Data Management: The Next Generation


By Salvatore Salamone
Oct. 10, 2007 | Each new generation of DNA sequencers, mass spectrometers, microscopes, and other lab equipment produces a richer, more detailed set of data. We’re already way beyond gigabytes (GB): a single next-generation sequencing experiment can produce terabytes (TB) of data in a single run. As a result, any organization running hundreds of routine experiments a month or year, or trying to handle the output of next-generation sequence instruments, quickly finds itself with a massive data management problem.

“Experimental data is growing exponentially,” says Rico Magsipoc, chief technology officer at UCLA’s Laboratory of Neuro Imaging (LONI). “With MRIs, as resolution has increased, data sets have grown in size and can be from 78 to 500 GB.” According to Illumina, a fully tasked Genome Analyzer instrument yields more than 100 TB in image and processed data in a year, forcing some groups to discard raw image files to  conserve storage.

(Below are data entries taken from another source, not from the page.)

-- ==== Sys2Proof/Machine/Operands.lean ====
section
/-!
DEFINITION. The operand forms: guards (spec/07_encoding.md R136), immediates and literals (R137, R138), rotation
(spec/08 R158), every source (R141), every destination that is not a trigger (R143), and the frame of a trigger slot.
-/

namespace Sys2Proof.Machine

/-! ## Guards, rotation, immediates -/

/-- A flag of a context. -/
def Ctx.flag (x : Ctx) (i : Nat) : Bool := x.p.getD i false

/-- Whether a guard holds (R136). -/
def Ctx.guardHolds (x : Ctx) : Option Guard → Bool
  | none => true
  | some g => x.flag g.flag.toNat != g.inv

/-- The register a rotating g operand names (R158). -/
def Ctx.rename (x : Ctx) (rot : Bool) (i : Nat) : Nat :=
  if rot then
    let q := x.waitOld.getD (x.ranges, x.loop.rc)
    match q.1.find? fun r => r.en && r.base ≤ i && i < r.base + r.len with
    | some r => r.base + (i - r.base + q.2) % r.len
    | none => i
  else i

/-- The value of a short immediate (R137): nine bits, or seventeen where the slot has an extension byte. -/
def immValue (ext : Option Nat) (v : BitVec 9) : Word :=
  match ext with
  | none => v.signExtend 64
  | some e => sext 17 (e * 512 + v.toNat)

/-- The value of a literal whose slot has the given extension byte (R138). -/
def literalValue (ext : Option Nat) (v : BitVec 30) : Word := v.signExtend 64 <<< (4 * ext.getD 0)

/-- A slice of a general register, by the bus that reads it (R41). -/
def Gpr.slice (r : Gpr) (slot : Nat) : Word :=
  match slot with
  | 0 => r.c
  | 1 => r.v
  | 2 => r.m
  | _ => r.x

/-- Writes the slices named by a mask; an empty mask writes all four (R41). -/
def Gpr.write (r : Gpr) (mask : BitVec 4) (w : Word) : Gpr :=
  let all := mask == 0
  ⟨if all || mask.getLsbD 3 then w else r.c, if all || mask.getLsbD 2 then w else r.v,
    if all || mask.getLsbD 1 then w else r.m, if all || mask.getLsbD 0 then w else r.x⟩

/-! ## Words a context reads of itself -/

/-- The code of a transform (R82). -/
def Xf.code : Xf → Nat
  | .id => 0 | .neg => 1 | .exp2 => 2 | .rcp => 3 | .exp2neg => 4

/-- The code of a tile format (R45). -/
def Fmt.code : Fmt → Nat
  | .f32 => 0 | .f16 => 1 | .bf16 => 2 | .i32 => 3

/-- The geometry word of a descriptor, with RAW_OVF current (R45). -/
def Tile.word (t : Tile) : Word :=
  Machine.word (b2n t.rawOvf * 2 ^ 30 + t.fmt.code * 2 ^ 28 + t.ccnt * 2 ^ 25 + t.col0 * 2 ^ 19 + t.rows * 2 ^ 9 + t.row0)

/-- The code of a factor vector's operator (R49). -/
def FvOp.code : FvOp → Nat
  | .add => 0 | .max => 1 | .min => 2

/-- The state word of a factor vector (R49). -/
def FactorVec.word (f : FactorVec) : Word :=
  match f.state with
  | .ready => 0
  | .pending => Machine.word (2 ^ 62 + b2n f.nn * 2 ^ 61 + f.op.code * 2 ^ 59 + f.remain * 2 ^ 32)
  | .void => Machine.word (2 ^ 63 + f.vcause)

/-- fq.cnt (R56). -/
def Ctx.fqCount (x : Ctx) : Word := Machine.word (x.rx.length * 256 + (64 - x.tx.length))

/-- A field of the unit in a context, 0 where there is none. -/
def Ctx.ofUnit (x : Ctx) (f : UnitId → Nat) : Word := Machine.word ((x.unit.map f).getD 0)

/-- A tl or fv reference that is not usable: beyond its window, or an unset descriptor (R40, R46). -/
def refFaults (x : Ctx) (kind : RefKind) (i : Nat) : Bool :=
  match kind with
  | .v => x.v.length ≤ i
  | .tl => !(x.tl.getD i .unset).isSet
  | .fv => x.fv.length ≤ i
  | .cb => x.cb.length ≤ i
  | .vm => x.vm.length ≤ i

/-- A reference as a move carries it. -/
def refVal (m : Mach) (kind : RefKind) (i : Nat) : Except Stop (Val × Mach) :=
  if refFaults m.me kind i then illMove else .ok (.ref kind i, m)

/-- A value as a move carries it. -/
def okWord (m : Mach) (w : Word) : Except Stop (Val × Mach) := .ok (.word w, m)

/-- A result port as a source. -/
def portVal (m : Mach) (p : Port) : Except Stop (Val × Mach) :=
  match readPort m p with
  | .ok w => okWord m w
  | .error e => .error e

/-- A read of a parameter window (R55): the word at the slot's extension byte. -/
def readParam (mem : Memory) (m : Mach) (i : Nat) : Except Stop (Val × Mach) :=
  let e := m.issue.ext.getD 0
  let bound (m : Mach) : Mach := m.onMe fun x => { x with csw := x.csw ||| 8 }
  match m.me.pw.getD i .unbound with
  | .unbound => .error (.raise ⟨.paramUnbound, i, 0, 4, false, false⟩)
  | .inl ws => if ws.length ≤ e then okWord (bound m) 0 else okWord m (ws.getD e 0)
  | .window a size =>
    if size ≤ e then okWord (bound m) 0
    else do
      let (acc, m) ← planAccess m (word ((a + 8 * e) % 2 ^ 64)) 8 8 false
      let bs ← readParamBytes mem m acc
      okWord (m.settleBarriers mem acc.keys) (word (natLE bs))

/-- A source, as a move of the slot being executed reads it (R141, R142). -/
def readSrc (mem : Memory) (m : Mach) (s : Src) (rot : Bool) : Except Stop (Val × Mach) :=
  let x := m.me
  let i := m.issue
  match s with
  | .g r => okWord m ((x.g.getD (x.rename rot r.toNat) ⟨0, 0, 0, 0⟩).slice i.slot)
  | .v r => refVal m .v r.toNat
  | .tl r => refVal m .tl r.toNat
  | .fv r => refVal m .fv r.toNat
  | .cb r => refVal m .cb r.toNat
  | .vm r => refVal m .vm r.toNat
  | .p r => okWord m (word (b2n (x.flag r.toNat)))
  | .cuRes => portVal m x.ports.cu
  | .cuLnk => portVal m x.ports.lnk
  | .axRes => portVal m x.ports.ax
  | .vuRes => portVal m x.ports.vu
  | .luRes => portVal m x.ports.lu
  | .xeRes => portVal m x.ports.xe
  | .syRes => portVal m x.ports.sy
  | .tfRes => portVal m x.ports.tf
  | .fqRx =>
    match x.rx with
    | [] => .error (.block .fqRx)
    | w :: rest => okWord (m.onMe fun x => { x with rx := rest }) w
  | .fqCnt => okWord m x.fqCount
  | .pw r => readParam mem m r.toNat
  | .cycle => okWord m (word m.cycle)
  | .ctx => okWord m (word i.ctx)
  | .unit => okWord m (x.ofUnit (·.index))
  | .lsize => okWord m (x.ofUnit (·.packet.units))
  | .core => okWord m (word i.core)
  | .die => okWord m (word (dieOf i.core))
  | .pkg => okWord m (word m.pkg)
  | .csw => okWord m x.csw
  | .depth => okWord m (x.ofUnit (·.depth))
  | .prio => okWord m (word x.prio)
  | .lhandle => okWord m (x.ofUnit (·.handle))
  | .jobw => okWord m (x.ofUnit fun u => u.job * 2 ^ 24 + u.phase * 2 ^ 16 + u.graph)
  | .wins => okWord m (x.ofUnit fun u => u.packet.nvm * 2 ^ 29 + u.packet.ncb * 2 ^ 24 + u.packet.nacc * 2 ^ 14
      + u.packet.nfv * 2 ^ 7 + u.packet.nv)
  | .wpcnt => okWord m (word x.wpCount)
  | .part => okWord m (word (partOf i.core))
  | .literal => okWord m (i.lit.getD 0)
  | .zero => okWord m 0

/-- What a trigger slot moves. -/
def readT (mem : Memory) (m : Mach) (o : TOp) : Except Stop (Val × Mach) :=
  match o.src with
  | .src s => readSrc mem m s o.rot
  | .imm v => okWord m (immValue m.issue.ext v)

/-! ## Destinations (R143) -/

/-- Whether a geometry word is invalid for a window of NACC rows (R46). -/
def badGeometry (w : Word) (nacc : Nat) : Bool :=
  bits w 27 25 == 7 || bits w 18 9 == 0 || nacc < bits w 8 0 + bits w 18 9
    || 256 < 4 * bits w 24 19 + 4 * 2 ^ bits w 27 25

/-- The format with a code (R45). -/
def fmtOf : Nat → Fmt
  | 0 => .f32
  | 1 => .f16
  | 2 => .bf16
  | _ => .i32

/-- A descriptor after a valid geometry word (R45, R46): geometry set, every slot empty. -/
def Tile.setGeometry (t : Tile) (w : Word) : Tile :=
  ⟨true, bits w 8 0, bits w 18 9, bits w 24 19, bits w 27 25, fmtOf (bits w 29 28),
    t.rawOvf && bits w 30 30 == 0, none, none, none, none, none⟩

/-- A v register with a value in every lane (R44). -/
def broadcast (w : Word) : List Cell := List.replicate 256 (w.setWidth 32)

/-- Sets a flag of a context; a wait bundle is re-evaluated (R43, R160). -/
def Ctx.setFlag (x : Ctx) (i : Nat) (b : Bool) : Ctx :=
  { x with p := modifyAt (fun _ => b) i x.p, waitChanged := x.waitChanged || x.flag i != b }

/-- What a latch receives (R51): a tl or fv reference moved into a cu latch is converted to a value; a v, vm or cb
reference moved into a cu or ax latch is refused. -/
def latchVal (x : Ctx) (l : Latch) (v : Val) : Except Stop Val :=
  match l, v with
  | .cuA, .ref .tl i | .cuB, .ref .tl i => .ok (.word (x.tl.getD i .unset).word)
  | .cuA, .ref .fv i | .cuB, .ref .fv i => .ok (.word (x.fv.getD i .zero).word)
  | .cuA, .ref _ _ | .cuB, .ref _ _ | .axA, .ref .v _ | .axA, .ref .vm _ | .axA, .ref .cb _ => illMove
  | _, v => .ok v

/-- The writes of mx.sca and mx.scb take effect two bundles later (R203): the latest six are enough to know them by. -/
def Ctx.noteScale (x : Ctx) (l : Latch) (v : Val) : Ctx :=
  let add (isB : Bool) (w : Word) : Ctx :=
    let same := x.scales.filter fun s => s.isB == isB && s.bundle != x.bundleNo
    { x with scales := x.scales.filter (·.isB != isB) ++ same.drop (same.length - 2) ++ [⟨isB, w.setWidth 32, x.bundleNo⟩] }
  match l, v with
  | .mxSca, .word w => add false w
  | .mxScb, .word w => add true w
  | _, _ => x

/-- The effective scale of A or B in the bundle being issued (R203). -/
def Ctx.effectiveScale (x : Ctx) (isB : Bool) : Option Cell :=
  ((x.scales.filter fun w => w.isB == isB && w.bundle + 2 ≤ x.bundleNo).getLast?).map (·.val)

/-- Whether a register or mask that a reference names has an outstanding write (R178). -/
def Ctx.outstanding (x : Ctx) (v : Val) : Bool :=
  match v with
  | .ref .v i => x.landing.any fun l => match l.dst with
    | .v j _ => i == j
    | _ => false
  | .ref .vm i => x.landing.any fun l => match l.dst with
    | .vm j _ => i == j
    | _ => false
  | .ref .fv i => x.landing.any fun l => match l.dst with
    | .fv j _ => i == j
    | _ => false
  | _ => false

/-- Checks what a move carries against its destination: the value causes of R46 and R51, the window of a v destination
(R40), and the scoreboard (R178). -/
def checkDst (x : Ctx) (d : Dst) (v : Val) : Except Stop Unit :=
  match d, v with
  | .v i, .word _ =>
    if x.v.length ≤ i.toNat then illMove
    else if x.outstanding (.ref .v i.toNat) then .error .stall
    else .ok ()
  | .tl _, .word w => if badGeometry w x.acc.length then illMove else .ok ()
  | .latch l _, v => do let _ ← latchVal x l v; .ok ()
  | _, .word _ => .ok ()
  | _, .ref _ _ => illMove

/-- Writes a destination that is not a trigger (R143). -/
def Ctx.writeDst (x : Ctx) (d : Dst) (rot : Bool) (v : Val) : Ctx :=
  match d with
  | .g i mask => { x with g := modifyAt (·.write mask v.w) (x.rename rot i.toNat) x.g }
  | .v i => { x with v := modifyAt (fun _ => broadcast v.w) i.toNat x.v }
  | .tl i => { x with tl := modifyAt (·.setGeometry v.w) i.toNat x.tl }
  | .p i => { x.setFlag i.toNat (v.w != 0) with reached := x.reached &&& ~~~ ((1 : BitVec 16) <<< i.toNat) }
  | .latch l hold =>
    match latchVal x l v with
    | .ok v' => (x.setLatch l ⟨some v', hold⟩).noteScale l v'
    | .error _ => x
  | .none => x

/-! ## The frame of a slot -/

/-- The operand of the slot being executed: none where the guard fails; what the step has already read where it has
(R42, R136). -/
def operand (m : Mach) (guard : Option Guard) (read : Mach → Except Stop (Val × Mach)) :
    Except Stop (Option (Val × Mach)) :=
  match m.issue.ready with
  | some v => .ok (some (v, m))
  | none =>
    if m.me.guardHolds guard then
      match read m with
      | .ok r => .ok (some r)
      | .error e => .error e
    else .ok none

/-- A trigger slot: its guard, its operand T, then the operation. -/
def trigger (o : TOp) (s : State) (f : Memory → Mach → Val → Except Stop Mach) : Out :=
  endSlot s (match operand s.mach o.guard (readT s.mem · o) with
    | .error e => .error e
    | .ok none => .ok s.mach
    | .ok (some (v, m)) => f s.mem m v)

/-- A trigger whose T must be a value: a reference raises ILLMOVE (R144). -/
def triggerW (o : TOp) (s : State) (f : Memory → Mach → Word → Except Stop Mach) : Out :=
  trigger o s fun mem m v =>
    match v with
    | .word w => f mem m w
    | .ref _ _ => illMove

end Sys2Proof.Machine
end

In addition to lab equipment producing larger output files, another problem is that more and more of today’s datasets have meta-data associated with them. “We’re already seeing some adoption of Web 2.0 type technology in microscopy and microarray imaging where users are tagging, characterizing, and indexing the data,” says James Reaney, director, research markets at BlueArc. This has profound implications for storage system capacity.

For many years, the way to handle data growth was to simply throw raw storage capacity at the problem. But that approach no longer works. Besides dealing with capacity challenges, life sciences organizations must also deal with performance, management, and energy issues when it comes to their storage systems.

Performance Matters
Lab data needs to be processed, analyzed, and visualized to be of any value. Typically, this requires the use of high performance computing (HPC) clusters whose nodes must be constantly fed data. Moving the data on and off of storage devices to the cluster nodes becomes the challenge.

This was an issue at the LONI. The lab’s researchers and their collaborators conduct research into Alzheimer’s, autism, schizophrenia, and other diseases. The lab scans humans, primates, and rodents producing 2D MRI slices of the brain. These scans are then concatenated into a 3D model.

“Four years ago, we had a SAN [storage area network] and two front-end servers that fed 20 or so machines,” said Magsipoc. “We then got a 300-plus node cluster and the CPUs would be data starved.”

This is a common problem in the life sciences. Many organizations moved from high-end mini-computer systems to clusters at the same time the volumes of data that needed to be analyzed were skyrocketing. This situation creates a bottleneck. Many storage systems simply cannot keep data flowing fast enough to keep computations rolling along. Magsipoc evaluated a number of systems, opting for one from Isilon that addresses the performance issue while offering fast provisioning of new storage capacity so that additional storage could easily be added.

Keeping Pace with New Data Trends
Life sciences organizations typically have masses of data that are never modified after they are initially created. A prime example of these data are the files generated by a lab experiment. Certainly, those data are often analyzed and visualized, but the original data are not changed.

When an experiment is run, the data need to be stored on system that has the appropriate performance capabilities to support whatever analytic or visualization workflows are used to process the information. Decisions must quickly be made as to how to cost-effectively manage such reference or archival data.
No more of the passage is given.